Your goal
Repeat the lines from the line with "rw [State.segctlCore_eq handler]" to the line with "simp [State.commitDue, run, halting, midway, meets, commits]" in the listing below, keeping both end lines and adding nothing.
╭─ Records
theorem State.segctlCore_keeps : (s.segctlCore n).ctx = { (s.core n).ctx with sig := 0, thermal := some (s.thermal (dieOf n)) }
    ∧ (s.segctlCore n).trap = (s.core n).trap ∧ (s.segctlCore n).sup = (s.core n).sup := by
  rw [State.segctlCore_eq handler]
  exact (s.core n).segctl_keeps s.time handler

theorem State.inTrap_segctlCore : (s.segctlCore n).inTrap = true := by
  obtain ⟨-, trap, sup⟩ := s.segctlCore_keeps handler
  rw [Core.inTrap, trap, sup]
  exact handler

theorem State.entry_segctlCore : (s.segctlCore n).entry =
    { ((s.segctlCore n).return_ s.time).ctx with priv := (s.core n).trap.ppriv } := by
  obtain ⟨ctx, trap, -⟩ := s.segctlCore_keeps handler
  rw [Core.ctx_return, ctx, trap, State.segctlCore_eq handler]
  exact (s.core n).entry_segctl s.time handler

end

/-- R143: in a handler HALT commits as SEGCTL does, and then the trapped context's part ends. -/
theorem State.commitHalt_handler (handler : (s.core n).inTrap = true) : s.commitHalt n =
    let d := (s.segctlCore n).endTrapped
    s.setCore n { d with btw := { d.btw with haltCommit := false } } := by
  simp [State.commitHalt, handler, State.segctl_eq handler]

theorem State.commitDue_bundle {v : View} (run : (s.core n).run = .run) (halting : (s.core n).btw.halting = false)
    (midway : (s.core n).midway = false) (meets : s.meets n = .go v) (commits : (s.core n).commits v = true) :
    s.commitDue n = some (s.commitAt n none) := by
  simp [State.commitDue, run, halting, midway, meets, commits]

theorem State.commitDue_halt (run : (s.core n).run = .run) (halting : (s.core n).btw.halting = true)
    (due : (s.core n).btw.haltCommit = true) (room : (s.core n).roomToCommit = true) :
    s.commitDue n = some (s.commitHalt n) := by
  simp [State.commitDue, run, halting, due, room]

theorem segmentCommit_leads {m : Nat} {t : State} {q : State → Prop} (due : s.commitDue (s.leader m) = some t)
    (holds : q t) : leads (.segmentCommit m) s q := by
  refine ⟨t, ?_, holds⟩
  show execSegmentCommit m s = _
  simp [execSegmentCommit, due]

end

end Sys2Proof.Machine
end

section
open Sys2Proof Sys2Proof.Machine

/-- Settles O41: every commit closes the segment in the one way of `Core.Closed`; they differ in the entry that is recorded. -/
theorem segmentEnds : Obligations.segment_ends := by
  intro m v s n c closes
  have closed {d : Core} (h : c.Closed d (s.protected_ n) (s.thermal (dieOf n))) : closes (s.setCore n d) := by
    have effects := h.effects
    obtain ⟨core, mem, others⟩ := s.setCore_only n d
    show _ ∧ _
    rw [core]
    exact ⟨h.seg, h.commits, h.pc, h.regs, h.sig, mem, others, h.thermal, effects⟩
  refine ⟨fun run phase halting midway meets commits => ?_, fun run phase outside halting due room => ?_,
    fun run handler halting due room => ?_, fun handler => ?_⟩
  · refine segmentCommit_leads (State.commitDue_bundle run halting midway meets commits) ?_
    rw [State.commitAt_eq phase]
    refine ⟨closed (State.closed_closedCore.mark _ _ rfl rfl rfl), ?_⟩
    rw [State.core_setCore_same]
    exact ⟨s.entry_closedCore n true, rfl⟩
  · refine segmentCommit_leads (State.commitDue_halt run halting due room) ?_
    rw [State.commitHalt_eq outside phase]
    refine ⟨closed (State.closed_closedCore.mark _ _ rfl rfl rfl), ?_⟩
    rw [State.core_setCore_same]
    exact ⟨s.entry_closedCore n false, rfl⟩
  · refine segmentCommit_leads (State.commitDue_halt run halting due room) ?_
    obtain ⟨bs, ended⟩ := (s.segctlCore n).endTrapped_eq
    obtain ⟨ctx, -⟩ := s.segctlCore_keeps handler
    rw [State.commitHalt_handler handler, State.core_setCore_same, ended]
    refine ⟨(State.closed_segctlCore handler).seg, rfl, State.inTrap_segctlCore handler, rfl, rfl, rfl, ?_, rfl⟩
    show (s.segctlCore n).ctx.snap ++ (s.segctlCore n).ctx.pipe = _
    rw [ctx]
  · refine ⟨_, congrArg Host.Outcome.next (State.segctl_eq handler), closed (State.closed_segctlCore handler), ?_⟩
    rw [State.core_setCore_same]
    exact ⟨State.inTrap_segctlCore handler, State.entry_segctlCore handler⟩

end

section
/-! RECOVERY of a core in user mode whose TCAUSE has INTRAP set, as a write of that register from outside leaves it
(Table TRP-3). The core is in no handler, so the rollback leaves INTRAP; where the segment was entered in supervisor mode, the
core that reruns it is in a handler again. -/

namespace Sys2Proof.Machine

/-- A core in user mode, in a segment that the supervisor has entered. -/
def supervisorEntered : Core := { Core.reset 0 with run := .run, sup := false }
/-- The module after a write of INTRAP to that core's TCAUSE. -/
def markedUser : State := { State.reset with cores := [(0, supervisorEntered)] }.registerWrite (.core 0 0x100) 0x20000

/-- The core runs, no recovery and no commit is under way, and it has passed no transit barrier. -/
theorem markedUser_plain : (markedUser.core 0).run = .run ∧ (markedUser.core 0).recov.phase = 0
    ∧ (markedUser.core 0).btw.closing = [] ∧ (markedUser.core 0).transitBars = [] := by decide +kernel
/-- Its pair is a protected one, led by core 0. -/
theorem markedUser_pair : markedUser.leader 0 = 0 ∧ markedUser.protected_ 0 = true := by decide +kernel
/-- Its next bundle has a walk to wait for, and no poisoned data. -/
theorem markedUser_meets : markedUser.meets 0 = .stop (.freeze 3 0 .none) := by decide +kernel
/-- After the rollback the core is in a handler. -/
theorem markedUser_mismatch : ((markedUser.gangBack (markedUser.mismatch 0) 0).core 0).inTrap = true := by decide +kernel

theorem markedUser_recovery : exec (.recovery 0) markedUser = .next (markedUser.gangBack (markedUser.mismatch 0) 0) := by
  obtain ⟨leader, pair⟩ := markedUser_pair
  obtain ⟨run, -⟩ := markedUser_plain
  show execRecovery 0 markedUser = _
  simp [execRecovery, leader, run, markedUser_meets, pair]

end Sys2Proof.Machine
end

section
open Sys2Proof Sys2Proof.Machine

/-- Refutes O42: its clause on RECOVERY has the core be in no handler afterwards. A rollback clears INTRAP where it leaves a
handler; a core in user mode with INTRAP set is in none, and the supervisor mode of its segment's entry makes it one. -/
theorem not_freezesAndRecovery : ¬ Obligations.freezes_and_recovery := by
  intro h
  obtain ⟨-, -, -, -, recovery⟩ := h 0 ⟨0, 0, 0⟩ ⟨0, 0, 0, 0⟩ markedUser
  obtain ⟨leader, pair⟩ := markedUser_pair
  obtain ⟨run, phase, closing, bars⟩ := markedUser_plain
  simp only [leader] at recovery
  obtain ⟨t, step, -, -, -, -, outside, -⟩ := recovery run phase closing bars
    (.inr ⟨pair, fun x poisoned => by rw [markedUser_meets] at poisoned; cases poisoned⟩)
  obtain rfl : _ = t := Host.Outcome.next.inj (markedUser_recovery.symm.trans step)
  rw [markedUser_mismatch] at outside
  exact absurd outside (by decide)

end

section
/-! Lane logic, shifts, counts and fields (R155, R167), and what chooses lanes: compares, selection, permutation,
sparsity, masks (R156, R157, R163 to R165, R171). -/

namespace Sys2Proof.Machine

/-! ### Shifts and counts (R110, R155) -/

theorem sarLane_eq (a b : VCell) (j : Nat) :
    sarLane a b j = ⟨(a.int j / 2 ^ (b.bits j % tagWidth a.tag) % 2 ^ tagWidth a.tag).toNat, 0⟩ := by
  simp [sarLane, exact, wrapInt_eq]

/-- The bits of a number that is not zero end at its highest set bit. -/
theorem size_eq_log2_succ {x : Nat} (nonzero : x ≠ 0) : Nat.size x = Nat.log2 x + 1 :=
  le_antisymm (Nat.size_le.mpr Nat.lt_log2_self) (Nat.lt_size.mpr (Nat.log2_self_le nonzero))

theorem clzNat_eq (w x : Nat) : clzNat w x = w - Nat.size x := by
  rw [clzNat]
  split_ifs with zero
  · rw [zero, Nat.size_zero, Nat.sub_zero]
  · rw [size_eq_log2_succ zero]; omega

/-! ### Compares (R156) -/

/-- R156: a condition on two integers. -/
def VCond.onInts (c : VCond) (x y : Int) : Bool :=
  match c with
  | .eq => x = y | .ne => x ≠ y | .lt => x < y | .le => x ≤ y | .gt => y < x | .ge => y ≤ x

theorem ordInt_eq_lt {x y : Int} : ordInt x y = .lt ↔ x < y := by
  unfold ordInt; split_ifs <;> simp <;> omega
theorem ordInt_eq_eq {x y : Int} : ordInt x y = .eq ↔ x = y := by
  unfold ordInt; split_ifs <;> simp <;> omega
theorem ordInt_eq_gt {x y : Int} : ordInt x y = .gt ↔ y < x := by
  unfold ordInt; split_ifs <;> simp <;> omega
╰─
Response
  rw [State.segctlCore_eq handler]
  exact (s.core n).segctl_keeps s.time handler

theorem State.inTrap_segctlCore : (s.segctlCore n).inTrap = true := by
  obtain ⟨-, trap, sup⟩ := s.segctlCore_keeps handler
  rw [Core.inTrap, trap, sup]
  exact handler

theorem State.entry_segctlCore : (s.segctlCore n).entry =
    { ((s.segctlCore n).return_ s.time).ctx with priv := (s.core n).trap.ppriv } := by
  obtain ⟨ctx, trap, -⟩ := s.segctlCore_keeps handler
  rw [Core.ctx_return, ctx, trap, State.segctlCore_eq handler]
  exact (s.core n).entry_segctl s.time handler

end

/-- R143: in a handler HALT commits as SEGCTL does, and then the trapped context's part ends. -/
theorem State.commitHalt_handler (handler : (s.core n).inTrap = true) : s.commitHalt n =
    let d := (s.segctlCore n).endTrapped
    s.setCore n { d with btw := { d.btw with haltCommit := false } } := by
  simp [State.commitHalt, handler, State.segctl_eq handler]

theorem State.commitDue_bundle {v : View} (run : (s.core n).run = .run) (halting : (s.core n).btw.halting = false)
    (midway : (s.core n).midway = false) (meets : s.meets n = .go v) (commits : (s.core n).commits v = true) :
    s.commitDue n = some (s.commitAt n none) := by
  simp [State.commitDue, run, halting, midway, meets, commits]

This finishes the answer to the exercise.